Prescribing principles - prior to starting treatment

  • Explain that if the patient stops taking the drug for any reason, no alternative drug will be prescribed until the trial period has elapsed.
  • Agree how symptom change will be objectively measured. There are no specific tools for this purpose but improvement should be measurable in clearly operationalised terms. For example, if an SSRI is prescribed in an attempt to modify self-cutting behaviour, a specific target should be developed in collaboration with the patient before starting treatment. If the target specified is: “a reduction in the number of episodes of self-cutting in a seven day period”, then a baseline frequency is required against which to measure change. A diary card or similar would clearly be useful here. Less objectively measurable symptoms such as dysphoria can also be measured. This could be achieved by a simple ‘1 to 10’ self-rating of mood. Formal rating scales for depression are probably of little value for measuring this symptom unless the patient is actually suffering with clinical depression as opposed to dysphoria, because they measure the depressive syndrome rather than individual symptoms. Tools such as the BEST and CORE can measure overall progress but it is important to be mindful that any drug treatment should be targeted at a specific symptom (or related symptom cluster) and not the entire disorder.
  • Agree on a measure of improvement in the target symptom which will represent an acceptable outcome for the patient. For example, a reduction in dysphoria from 8/10 to 4/10.
  • The clinician and patient should then sign the prescribing agreement. This gives the patient the opportunity to give their informed consent to treatment and gives the prescriber written documentation to refer to at subsequent reviews.

The prescribing agreement can be found in the Appendix.

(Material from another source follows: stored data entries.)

/-- A processor cluster is reset: the lines that only its caches held as written are poisoned at the L2 (R394). Which
of the sectors that the harts wrote these are, is free. -/
def loseApLines (s : State) : State :=
  let lost := s.apLines.filter fun sec => Config.freeValue (s.ticks + sec) % 2 = 1
  lost.foldl (fun s sec => poisonSector (64 * sec) s) { s with apLines := s.apLines.filter fun sec => !lost.contains sec }

/-- Restart an engine by its code: none where the code names no engine (R394). -/
def restartEngine (code : Nat) (s : State) : Option State :=
  if code < 0x20 then some (restartCore code { s with island := { s.island with restart := some code } })
  else if code < 0x40 then some (restartWalker (code - 0x20) s)
  else if code < 0x48 then some (dropFrame (code - 0x40) s)
  else if code < 0x4A then
    some (loseApLines (if code = 0x48 then { s with island := { s.island with hbAt := s.now } } else s))
  else if code < 0x4E then some (restartEth (code - 0x4A) s)
  else if code < 0x52 then
    some (startTraining (code - 0x4E) { s with island := { s.island with restart := some code } })
  else none

/-! ### The mailbox (R391 to R394) -/

/-- A mailbox message to the host (R387). -/
def postMail (s : State) : State := raiseInt 6 s

/-- A mailbox command completes with a RESULT (R393). -/
def mbDone (result : Nat) (s : State) : State :=
  let n := nbits (reg s rMbStat) 63 32
  postMail (setReg { s with island := { s.island with mb := none } } rMbStat (result * 16 + (n + 1) % 2 ^ 32 * 2 ^ 32))

/-- The attestation report (R392). -/
def attestReport (s : State) (nonce : List Byte) : List Byte :=
  toBytes 4 0x5A4B4141 ++ toBytes 12 0 ++ nonce ++ toBytes 8 s.now ++ toBytes 4 (reg s rQuar) ++
    toBytes 4 (reg s rRetired) ++ ((List.range 4).flatMap fun k => toBytes 32 (nget 0 s.island.meas (k + 1))) ++
    ((List.range 4).flatMap fun k => toBytes 4 (nget 0 s.island.svnRun (k + 1))) ++ toBytes 48 0

/-- ATTEST begins: the index is taken, and the counter committed (R391). -/
def attestBegin (s : State) : State :=
  if 2 ^ 40 ≤ s.island.keyIndex then mbDone 3 s
  else
    let i := s.island.keyIndex
    let addr := reg s rMbAddr
    outsideAsk 1 addr 0 (fun s =>
      let r := attestReport s (l2Read s (addr + 16) 32)
      { s with island := { s.island with keyIndex := i + 1, signing := some (i, r) } }) s

/-- MB_ATTEST: a signing begins; once one has begun, its signature is released (R391). -/
def mbAttest (s : State) : State :=
  match s.island.mb, s.island.signing with
  | some (1, _), none => attestBegin s
  | some (1, _), some (i, r) =>
    let s1 : State := { s with island := { s.island with signing := none } }
    mbDone 0 (l2Write (reg s rMbAddr) (r ++ (List.range 9893).map (Config.signByte i r)) 0 s1)
  | _, _ => s

/-- A restart may begin: no other is in progress, and no rollback on the core's pair (R394). -/
def mayRestart (s : State) (code : Nat) : Bool :=
  s.island.restart.isNone && !(decide (code < 0x20) && (pair s (code / 2)).rolling)

/-- RESTART (R394). -/
def mbRestart (s : State) : State :=
  match s.island.mb with
  | some (2, arg) =>
    let code := arg % 256
    if !mayRestart s code then s
    else match restartEngine code s with
      | some t => mbDone 0 t
      | none => mbDone 2 s
  | _ => s

/-- COMMITSV (R393). -/
def mbCommitsv (s : State) : State :=
  match s.island.mb with
  | some (3, _) =>
    let up (m : NMap Nat) (k : Nat) : NMap Nat := nput m k (max (svnFloor s k) (nget 0 s.island.svnRun k))
    mbDone 0 { s with island := { s.island with svnMin := [1, 2, 3, 4].foldl up s.island.svnMin } }
  | _ => s

/-- A code that R393 does not list. -/
def mbInvalid (s : State) : State :=
  match s.island.mb with
  | some (code, _) => if code = 1 || code = 2 || code = 3 then s else mbDone 2 s
  | none => s

/-! ### Supervision (R394) -/

/-- The island restarts an engine on its own decision. -/
def autoRestart (code : Nat) (s : State) : State :=
  if mayRestart s code then (restartEngine code s).getD s else s

/-- A group that is ready has issued nothing for 1 ms: since it last issued, and since it became ready. -/
def coreStalls (s : State) (c : Nat) : Bool :=
  s.groups.any fun x => coreOf s x.1 = c && !stopped s x.1 && x.2.readyAt.isSome &&
    decide (max x.2.issuedAt x.2.readyNs + 1000000 ≤ s.now)

/-- CORE_STALL_TIMEOUT. -/
def coreTimeout (c : Nat) (s : State) : State := if c < 32 && coreStalls s c then autoRestart c s else s

/-- A walker holds a card, and 10 ms have passed without a tile step; a step that awaits a fault reply and a parked
card do not count. -/
def walkerStalls (s : State) (c : Nat) : Bool :=
  let js := (core s c).jobs
  !(js.any fun j => j.live && !j.recs.isEmpty) && match currentJob js with
    | some j => decide (j.since + 10000000 ≤ s.now)
    | none => false

/-- WALKER_STALL_TIMEOUT. -/
def walkerTimeout (c : Nat) (s : State) : State :=
  if c < 32 && walkerStalls s c then autoRestart (0x20 + c) s else s

/-- INGEST_FRAME_TIMEOUT: no Frame End within 100 ms. -/
def ingestTimeout (k : Nat) (s : State) : State :=
  match (nget {} s.ingest k).cur with
  | some f => if k < 8 && decide (f.start + 100000000 ≤ s.now) then autoRestart (0x40 + k) s else s
  | none => s

/-- HEARTBEAT_TIMEOUT. -/
def heartbeatTimeout (s : State) : State :=
  let ms := reg s rHbTmo
  if ms ≠ 0 && decide (s.island.hbAt + 1000000 * ms ≤ s.now) then autoRestart 0x48 s else s

/-! ### Temperature (R399) -/

/-- The hottest junction's temperature changes. -/
def setTemp (t : Nat) (s : State) : State :=
  let hot := if sx 16 (t % 2 ^ 16) ≤ 2000 then none
    else if s.island.hotSince.isSome then s.island.hotSince else some s.now
  setReg { s with island := { s.island with hotSince := hot } } rTemp (t % 2 ^ 16)

/-- THERMAL_SHUTDOWN: above 125 °C for 1 ms. -/
def thermalShutdown (s : State) : State :=
  match s.island.hotSince with
  | some t =>
    if s.island.coresHeld || decide (s.now < t + 1000000) then s
    else
      let ns := ((List.range 32).flatMap fun c => (ctxsOn s c).map fun x => x.1 / 2).dedup
      let s1 := ns.foldl (fun s n => killCard n (killFor s n clsLost 0) s) s
      postMail { s1 with island := { s1.island with coresHeld := true } }
  | none => s

/-- THERMAL_RELEASE: TEMP falls below THROT. -/
def thermalRelease (t : Nat) (s : State) : State :=
  let s1 := setTemp t s
  if s.island.coresHeld && decide (sx 16 (t % 2 ^ 16) < sx 16 (reg s rThrot)) then
    dispatch { s1 with island := { s1.island with coresHeld := false } }
  else s1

Prescribing principles - having started treatment

  • Prescribe within safety limits; consider weekly scripts.
  • Meet with the individual regularly to discuss response and side effects.
  • After agreed trial period, stop the drug if patient experiences no improvement.
  • If the patient decides for any reason to stop the medication before the agreed trial period ends, no other drug should be prescribed until that period has elapsed. This should be discussed with the patient before starting the drug and prior to signing the prescribing agreement.
  • At the end of the agreed period, review the self-recorded measure of the target symptom. If the agreed goal is met, continue the medication and regularly review its effect on the agreed treatment target. If the medication ceases to be effective it should be stopped.
  • Change doses gradually as individuals with personality disorder frequently complain of increased sensitivity to side effects and discontinuation effects.
  • Regularly review prescribed medication and aim to stop any unnecessary or ineffective treatments for either the personality disorder itself or any comorbidity.
  • Aim to keep drug treatment at the lowest effective dose for the shortest duration.